Deactivation Characteristics of DeNO_X Catalyst for Coal and Biomass Co-fired Boilers

Abstract

Forced deactivation examinations using biomass combustion ash and KCl, CaCl₂ aerosol have been carried out to clarify deactivation mechanism of the V2O5-WO3/TiO2 type DeNOX catalyst for the exhaust gas from coal and biomass co-fired boilers. Commercial honeycomb-type catalysts were used for their examinations. Characterizations were performed by SEM/EDS and NH₃-TPD for both fresh and deactivated catalysts.
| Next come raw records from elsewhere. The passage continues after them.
/-! ### Slack (R51, R324) -/

/-- The deadline work placed on a core or homed there and not yet placed: absolute deadlines in ns, remaining budgets in bit-steps. -/
def State.deadlineLoad (s : State) (g : Nat) : List (Nat × Rat) :=
  (s.cmd.jobs.filterMap fun j =>
    if j.phase = .placed ∧ j.core = g ∧ s.rank j ≤ 2 ∧ !j.ended then
      j.deadline.map fun d => (d, sumRat (j.cmds.map fun c => if c.stage = .done then 0 else (s.cmdInfo g c.desc).budget))
    else none)
  ++ s.sch.tasks.flatMap fun t =>
    if t.core = g then
      (s.graph t.graph).insts.filterMap fun i =>
        if i.placed.contains t.node || i.missed || i.missedNodes.contains t.node then none
        else (s.instNodes t.graph i)[t.node]?.map fun x => (i.fired + x.dlUs * 1000, t.c)
    else []

/-- All of a core's remaining deadline work still fits before its deadlines at floor pace after some other bit-steps of work there (R51). -/
def State.deadlineFits (s : State) (g : Nat) (steps : Rat) : Bool :=
  let l := s.deadlineLoad g
  l.all fun x => decide ((s.refNs : Rat) + (steps + sumRat (l.map fun y => if y.1 ≤ x.1 then y.2 else 0)) / 950 * 1000 ≤ (x.1 : Rat))

/-! ### Best-effort slices (R316, R320) -/

/-- The best-effort stalls with work on a core. -/
def State.sliceStalls (s : State) (g : Nat) : List Nat :=
  (List.range 16).filter fun n => s.cmd.jobs.any fun j => j.phase = .placed && j.core == g && j.stall == n && s.rank j == 4 && (j.preempted || s.eligible j)

/-- V of a stall. -/
def State.virt (s : State) (n : Nat) : Rat := s.sch.virt.getD n 0

/-- The stall of least virtual time, the lowest number winning ties. [DESIGN CHOICE, log entry 88] -/
def State.leastVirt (s : State) : List Nat → Option Nat
  | [] => none
  | n :: t => match s.leastVirt t with
    | none => some n
    | some m => if s.virt m < s.virt n then some m else some n

/-- A command that holds its units stands before a run that it may not start (R320). -/
def State.barredRun (s : State) (j : Job) (c : Cmd) : Bool := opcodeOf c.desc == 2 && c.eng.runDue && s.barred j c.desc

/-- All the work that a stall could start or go on with on a core is barred to it. -/
def State.allBarred (s : State) (g n : Nat) : Bool :=
  !(s.cmd.jobs.any fun j => j.phase = .placed && j.core == g && j.stall == n && s.rank j == 4
    && j.cmds.zipIdx.any fun p => usesUnit p.1.desc
      && ((p.1.holds && !s.barredRun j p.1) || ((s.mayStart j p.2 p.1 || s.grantable j p.2 p.1) && !j.preempted && !s.barred j p.1.desc)
        || (j.preempted && !j.cmds.any Cmd.holds)))

/-- Take min(DEBT, half a slice) off a stall's debt (R320): how much. -/
def State.repay (s : State) (n : Nat) : Nat × State :=
  let d := min (s.debt n) (s.fld Reg.SCH_BE_SLICE 17 0 / 2)
  (d, s.setFld (Reg.SCH_STALL_DEBT n) 23 0 (s.debt n - d))

/-- Grant the next slice of a core among some stalls (R316, R320); a stall that can start nothing repays debt and is passed over. [DESIGN CHOICE, log entry 88] -/
def State.grantAmong (g : Nat) : Nat → List Nat → State → State
  | 0, _, s => s
  | fuel + 1, l, s =>
    match s.leastVirt l with
    | none => s
    | some n =>
      let r := s.repay n
      if s.allBarred g n then
        let s : State := { r.2 with sch := { r.2.sch with virt := updAt (fun v => v + (r.1 : Rat) / (s.weight n : Rat)) n r.2.sch.virt } }
        State.grantAmong g fuel (l.filter (· != n)) s
      else { r.2 with sch := { r.2.sch with slice := r.2.sch.slice.set g (some (n, s.fld Reg.SCH_BE_SLICE 17 0 - r.1)) } }

/-- Grant a slice on a core that has none. -/
def State.grantSlice (s : State) (g : Nat) : State :=
  if (s.sch.slice.getD g none).isSome then s else State.grantAmong g 16 (s.sliceStalls g) s

/-- A stall becomes active (R316): its virtual time is at least the least of the active ones. -/
def State.activate (s : State) (n : Nat) : State :=
  if s.sch.active.contains n then s
  else
    let v := match s.leastVirt s.sch.active with
      | some m => max (s.virt n) (s.virt m)
      | none => s.virt n
    { s with sch := { s.sch with active := s.sch.active ++ [n], virt := s.sch.virt.set n v } }

/-- Stalls without best-effort work are active no longer; a slice whose stall has none left on the core ends. -/
def State.restStalls (s : State) : State :=
  { s with sch := { s.sch with
    active := s.sch.active.filter fun n => s.cmd.jobs.any fun j => j.phase = .placed && j.stall == n && s.rank j == 4 && !j.ended,
    slice := s.sch.slice.mapIdx fun g x => x.filter fun y => (s.sliceStalls g).contains y.1 } }

/-! ### Placement (R276, R280, R314, R319) -/

/-- Commands known only by number: each with a final status. -/
def fixedCmds (n status : Nat) (late : Bool) : List Cmd := List.replicate n { desc := [], stage := .done, status := status, late := late }

/-- The list's read has failed (R276): the job ends with that status, no command deciding it. -/
def State.listFailed (s : State) (id status : Nat) : State :=
  s.updJob id fun j => { j with early := some (status, 0xFFFF), cmds := fixedCmds j.nCmds St.ABANDONED false }

/-- The bytes of a command list of n commands, walked by their SIZE bits (R276). -/
def listBytes : Nat → (Nat → Byte) → Nat → Nat
  | 0, _, o => o
  | n + 1, f, o => listBytes n f (o + if (f (o + 1)).getLsbD 4 then 128 else 64)

/-- A list's selvage and payload as read: 0 where they pass, 1 where the selvage is wrong, 2 where the payload CRC is (R276). -/
def listSelvage (stall : Nat) (list sel : List Byte) : Nat :=
  let p := provOf sel
  if !selvageCrcOk sel || bits (le sel 13 1) 7 4 != 1 || le sel 20 4 != list.length || p.hasTime || p.flags != 0 || bits (le sel 13 1) 3 0 != stall then 1
  else if le sel 24 4 != (crc32c list).toNat then 2
  else 0

/-- Report a list's selvage failure (R276). -/
def State.listReport (s : State) (stall what selAddr base : Nat) : State :=
  s.report 0x100 (if what = 1 then Kind.SELVAGE_CRC else Kind.PAYLOAD_CRC) stall (if what = 1 then selAddr else base)

/-- Read a command list from device memory with the job's stall, and check it (R276). -/
def readList (stall n base : Nat) : Run (List (List Byte)) := do
  let s ← get
  let t := s.tagOf stall 0x100
  let len := listBytes n (fun o => s.byte (base + o)) 0
  let list ← readUnit t base len
  let sel ← readUnit t (base + len) 32
  let w := listSelvage stall list sel
  if w ≠ 0 then do
    change fun s => s.listReport stall w (base + len) base
    throw St.CRC_MISMATCH
  pure ((cutList n list).getD [])

/-- Read a command list from host memory: the window's READs, and what the host answered (R276, R403); none while the window is not bound. [DESIGN CHOICE, log entries 59, 103] -/
def State.readHostList (s : State) (j : Job) (data : List Byte) : Option (Except Nat (List (List Byte)) × State) :=
  let w := refWin j.list
  let refused (s : State) : Option (Except Nat (List (List Byte)) × State) := some (.error St.FIREWALL, s.reportRefusal j.stall (hostAddrField j.list))
  if w = 0 then refused s
  else match s.winSession w with
    | none => none
    | some x =>
      let len := listBytes j.nCmds (fun o => data.getD o 0) 0
      let off := refOff j.list
      match s.winRead w off (len + 32) with
      | none => refused s
      | some _ =>
        let s := (cutParts ((s.session? x).elim 256 (·.maxData)) off (len + 32)).foldl (fun s p => s.readNow x w p.1 p.2) s
        if data.length < len + 32 then refused s
        else
          let list := data.take len
          let what := listSelvage j.stall list (slice data len 32)
          if what ≠ 0 then some (.error St.CRC_MISMATCH, s.listReport j.stall what (hostAddrField (j.list + len)) (hostAddrField j.list))
          else some (.ok ((cutList j.nCmds list).getD []), s)

/-- A placement check fails (R280): the failing command takes the status, every other command is abandoned. A FIREWALL of a stream context that is not the stall's is recorded (R16, R353, R354). [DESIGN CHOICE, log entry 103] -/
def State.rejectJob (s : State) (id i status : Nat) : State :=
  let s := match s.job? id with
    | some j => if status = St.FIREWALL then s.reportRefusal j.stall (0x3000000000 + Reg.ING_STR_CTRL (le ((j.cmd? i).elim [] (·.desc)) 16 1 % 128)) else s
    | none => s
  s.updJob id fun j => { j with cmds := j.cmds.mapIdx fun k c => { c with stage := .done, status := if k = i then status else St.ABANDONED } }

/-- The first command whose descriptor checks fail on core g, with its status: R280, and R319's segments. -/
def State.firstBad (s : State) (g : Nat) (j : Job) : Option (Nat × Nat) :=
  j.cmds.zipIdx.findSome? fun p =>
    let st := s.checkCmd j.graph? j.stall p.2 p.1.desc
    if st ≠ 0 then some (p.2, st)
    else if s.allow j.stall < (s.cmdInfo g p.1.desc).segment then some (p.2, St.OUT_OF_LIMIT)
    else none

/-- Place a job whose commands are known (R280, R314): on a fixed core, or on the best candidate. [DEDUCED, log entry 48; DESIGN CHOICE, log entry 51] -/
def State.placeKnown (s : State) (id : Nat) (home : Option Nat) (depOuts : List (Nat × Nat)) : State :=
  match s.job? id with
  | none => s
  | some j =>
    let ds := j.cmds.map (·.desc)
    let cs := s.candidates j.stall j.coreMask ds
    if cs.isEmpty then s.rejectJob id (s.planWidthCmd j.stall j.coreMask ds) St.PLAN_WIDTH
    else
      let core := match home with
        | some g => if s.openCore g then some g else none
        | none => s.choose (cs.filter s.openCore) ds depOuts
      match core with
      | none => s
      | some g =>
        match s.firstBad g j with
        | some (i, st) => s.rejectJob id i st
        | none =>
          let s := s.updJob id fun j => { j with phase := .placed, core := g }
          if s.rank j = 4 then s.activate j.stall else s

/-- On its ring a lower SEQ still waits to be placed (R315). -/
def State.ringTurn (s : State) (j : Job) : Bool :=
  match j.src with
  | .node .. => true
  | .ring n q => !s.cmd.jobs.any fun k => match k.src with | .ring m p => m == n && p < q && k.phase = .accepted && !k.ended | .node .. => false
As a result of wet impregnation examinations by using water slurry of biomass combustion ash, DeNO_X performance decrease with increasing ash concentration of slurry. Under the liquid water coexists, alkali metals move to a catalyst from biomass combustion ash and cause the chemical deactivation by poisoning of the active sites. In case of the KCl aerosol exposure examination, K component causes the chemical deactivation with time while diffusing in the catalyst inside. As for the CaCl₂ aerosol exposure examination under the SO₂ coexistence, CaSO₄ is deposited in catalyst surface and promotes physical deactivation by clogging catalyst pore that cause the gas diffusion inhibition. As shortly described here, Alkali metals and alkaline earth metals cause the different deactivation mechanism each. The findings will contribute to develop DeNO_X catalyst which can maintain good performance even in exhaust gas from biomass co-firing coal boilers.